/-- R150: one latch is cleared if its input is inactive. -/
def State.clearTripOne (s : State) (q : Quad) (n : Fin 8) : State :=
  if !bitOf (s.fld (F.PW_TRIP_STAT_LATCH q)) n.val then s
  else if s.tripActive n then s.setFlag (F.PW_TRIP_STAT_TRIP_STILL q) true
  else
    (s.setRegBit (R.PW_TRIP_STAT q) n.val false).forEach (legIds.filter (fun l => legQ l == q)) (fun l t => t.settle l)

/-- R157: the registers of the quadrant's SAVE record. -/
def pwSaveKeys (q : Quad) : List Nat :=
  (([0, 1, 2, 3, 4, 5, 6, 7] : List (Fin 8)).map (fun n => R.PW_TRIP_CFG q n)) ++ [R.PW_HALT_CFG q]

/-- Table 5.14: a write of PWq.CMD. -/
def pwCommand (q : Quad) (op : Nat) (arg : Nat) (ok : Bool) (s : State) : State :=
  if !s.reach (0x24 + q.val) then s
  else match op with
    | 1 => s.forEach (([0, 1, 2, 3, 4, 5, 6, 7] : List (Fin 8)).filter (fun n => bitOf arg n.val)) (fun n t => t.clearTripOne q n)
    | 2 => s.saveOr ok (0x24 + q.val) (pwSaveKeys q)
    | _ => s.setFlag (F.PW_STATUS_CMD_REFUSED q) true

/-- R150 (CLEAR_TRIP). -/
def execClearTrip (dt : Nat) (q : Quad) (trips : BitVec 8) (s : State) : Host.Outcome State Fault Refusal :=
  s.answer (pwCommand q 1 trips.toNat true (s.pass dt))

/-- R157 (PW_SAVE). -/
def execPwSave (dt : Nat) (q : Quad) (ok : Bool) (s : State) : Host.Outcome State Fault Refusal :=
  s.answer (pwCommand q 2 0 ok (s.pass dt))

/-- R156: fields M_MINUS1, ALIGN, MASK_SRC and HALL_FB that a write of OUTCFGm copies to the legs of the same axis. -/
def copyOutcfg (src dst : Word) : Word :=
  BitVec.ofNat 36 (bitsPut dst.toNat 17 8 (bitsOf src.toNat 17 8))

/-- R156 (OUTCFG_WRITE): a write to PWq.OUTCFGm. -/
def outcfgWrite (l : LegId) (msk : Bool) (data : Word) (s : State) : State :=
  let k := R.PW_OUTCFG (legQ l) (legM l)
  if !s.reach (0x24 + (legQ l).val) then s
  else if !s.legFree l then s.setFlag (F.PW_STATUS_CMD_REFUSED (legQ l)) true
  else
    let w := copyOutcfg (writtenWord msk (s.reg k) data) (s.reg k)
    let t := s.setReg k w
    match s.legAxis l with
    | none => t
    | some n => t.forEach (s.axisLegs n) (fun l' t =>
        let k' := R.PW_OUTCFG (legQ l') (legM l')
        t.setReg k' (copyOutcfg w (t.reg k')))

def execOutcfgWrite (dt : Nat) (l : LegId) (msk : Bool) (data : Word) (s : State) : Host.Outcome State Fault Refusal :=
  s.answer (outcfgWrite l msk data (s.pass dt))

/-- R156: a write to PWq.MASKm. -/
def pwMaskWrite (l : LegId) (w : Word) (s : State) : State :=
  if s.legFree l then s.setFld ⟨R.PW_MASK (legQ l) (legM l), 31, 0⟩ w.toNat
  else s.setFlag (F.PW_STATUS_CMD_REFUSED (legQ l)) true

/-- R156: a write to PWq.TRIP_CFGn; an input that is active already latches for the legs it now acts on (R147). -/
def tripCfgWrite (q : Quad) (n : Fin 8) (w : Word) (s : State) : State :=
  if bitOf (s.fld (F.PW_TRIP_STAT_LATCH q)) n.val then s.setFlag (F.PW_STATUS_CMD_REFUSED q) true
  else (s.setFld ⟨R.PW_TRIP_CFG q n, 19, 0⟩ w.toNat).latchTrips [q] n

/-! ### Halt classes (R151 to R153) -/

/-- Axes whose legs lie on a die. -/
def State.dieAxes (s : State) (d : DieId) : List AxisId :=
  axisIds.filter (fun n => s.planned n.val && s.axisDie n == d)

/-- R61: the axis has halt class HOLD. -/
def State.holdClass (s : State) (n : AxisId) : Bool :=
  match s.axisRec n.val with
  | none => false
  | some r => r.haltHold

/-- Table 5.16: a HOLD pattern repeats on the die: an axis of class HOLD is on and its limit has not expired. -/
def State.dieHolding (s : State) (d : DieId) : Bool :=
  (s.dies[d]).haltActs &&
    (s.dieAxes d).any (fun n => s.holdClass n && s.axisOn n && !(s.carriers[n]).holdOff)

/-- Table 5.16: HOLDING reads the same in both quadrants of a die. -/
def State.showHolding (s : State) (d : DieId) : State :=
  s.forEach (dieQuads d) (fun q t => t.setFlag (F.PW_STATUS_HOLDING q) (s.dieHolding d))

/-- R151, R152, R439: the legs of a die act by halt class from now on. -/
def State.actByHalt (s : State) (d : DieId) : State :=
  let t := s.modDie d (fun x => { x with
    holdSince := match x.holdSince with | some h => some h | none => some s.clock,
    heldHall := if x.holdSince.isSome then x.heldHall else s.pins.hall })
  let t := t.forEach (dieQuads d) (fun q t =>
    let drop := (s.dieAxes d).any (fun n => !s.holdClass n && s.axisOn n && (s.axisLegs n).any (fun l => legQ l == q))
    if drop then t.setFlag (F.PW_STATUS_DROPPED q) true else t)
  (t.showHolding d).settleDie d

/-- R151, R152, R439: the halt classes no longer act on a die once nothing halts it any more. -/
def State.endHalt (s : State) (d : DieId) : State :=
  if (s.dies[d]).haltActs then s else
  let t := s.modDie d (fun x => { x with holdSince := none })
  let t := t.forEach (dieQuads d) (fun q t => t.setFlag (F.PW_STATUS_HOLDING q) false)
  (t.forEach (s.dieAxes d) (fun n t => t.modCarrier n (fun c => { c with holdOff := false }))).settleDie d

/-- R152: the backup bit of a die in CLK.PLL_STAT and in PWq.STATUS. -/
def State.setBackup (s : State) (d : DieId) (b : Bool) : State :=
  let t := s.modDie d (fun x => { x with onBackup := b })
  let t := t.setFlag (if d.val = 0 then F.CLK_PLL_STAT_BACKUP_GD0 else F.CLK_PLL_STAT_BACKUP_GD1) b
  t.forEach (dieQuads d) (fun q t => t.setFlag (F.PW_STATUS_ON_BACKUP q) b)

/-- R152 (PCLK_LOSS): a GD die sees no PCLK edge for 20 ns. DESIGN CHOICE (log entry 507): the fault concerns the whole die,
and its source names the even quadrant, 16. -/
def pclkLoss (d : DieId) (s : State) : State :=
  if !s.hasDie d.val || (s.dies[d]).onBackup || decide (s.power = .off) then s
  else
    let t := s.setBackup d true
    let t := t.raiseGD d 0x351 16 none
    t.actByHalt d

def execPclkLoss (dt : Nat) (d : DieId) (s : State) : Host.Outcome State Fault Refusal := s.answer (pclkLoss d (s.pass dt))

/-- R153, Table 5.16: HOLD_LIMIT of the quadrant of the axis's lowest leg, PCLK. -/
def State.holdLimit (s : State) (n : AxisId) : Nat :=
  match s.firstLeg n with
  | none => 0
  | some l => 2 ^ min 13 (s.fld (F.PW_HALT_CFG_HOLD_LIMIT (legQ l))) * msec

/-- R153 (HOLD_LIMIT_EXPIRY): the HOLD pattern of an axis reaches HOLD_LIMIT. -/
def holdLimitExpiry (n : AxisId) (s : State) : State :=
  match (s.dies[s.axisDie n]).holdSince, s.firstLeg n with
  | some t0, some l =>
    if !s.holdClass n || !s.axisOn n || (s.carriers[n]).holdOff || !(s.dies[s.axisDie n]).haltActs then s
    else
      let t := s.atLeast (t0 + s.holdLimit n)
      let t := t.modCarrier n (fun c => { c with holdOff := true })
      let t := t.setFlag (F.PW_STATUS_HOLD_EXPIRED (legQ l)) true
      let t := t.showHolding (s.axisDie n)
      (t.raiseGD (s.axisDie n) 0x353 (16 + (legQ l).val % 2) (some n.val)).settleAxis n
  | _, _ => s

def execHoldLimitExpiry (n : AxisId) (s : State) : Host.Outcome State Fault Refusal := s.answer (holdLimitExpiry n s)

end Sys2Proof.Machine
end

┄┄┄┄┄┄┄┄┄┄┄┄┄┄┄┄┄┄┄┄

## [What to do]
Could you copy every line from the records that mentions the word "setFld"?

## [Exercise solution]
  if s.legFree l then s.setFld ⟨R.PW_MASK (legQ l) (legM l), 31, 0⟩ w.toNat
  else (s.setFld ⟨R.PW_TRIP_CFG q n, 19, 0⟩ w.toNat).latchTrips [q] n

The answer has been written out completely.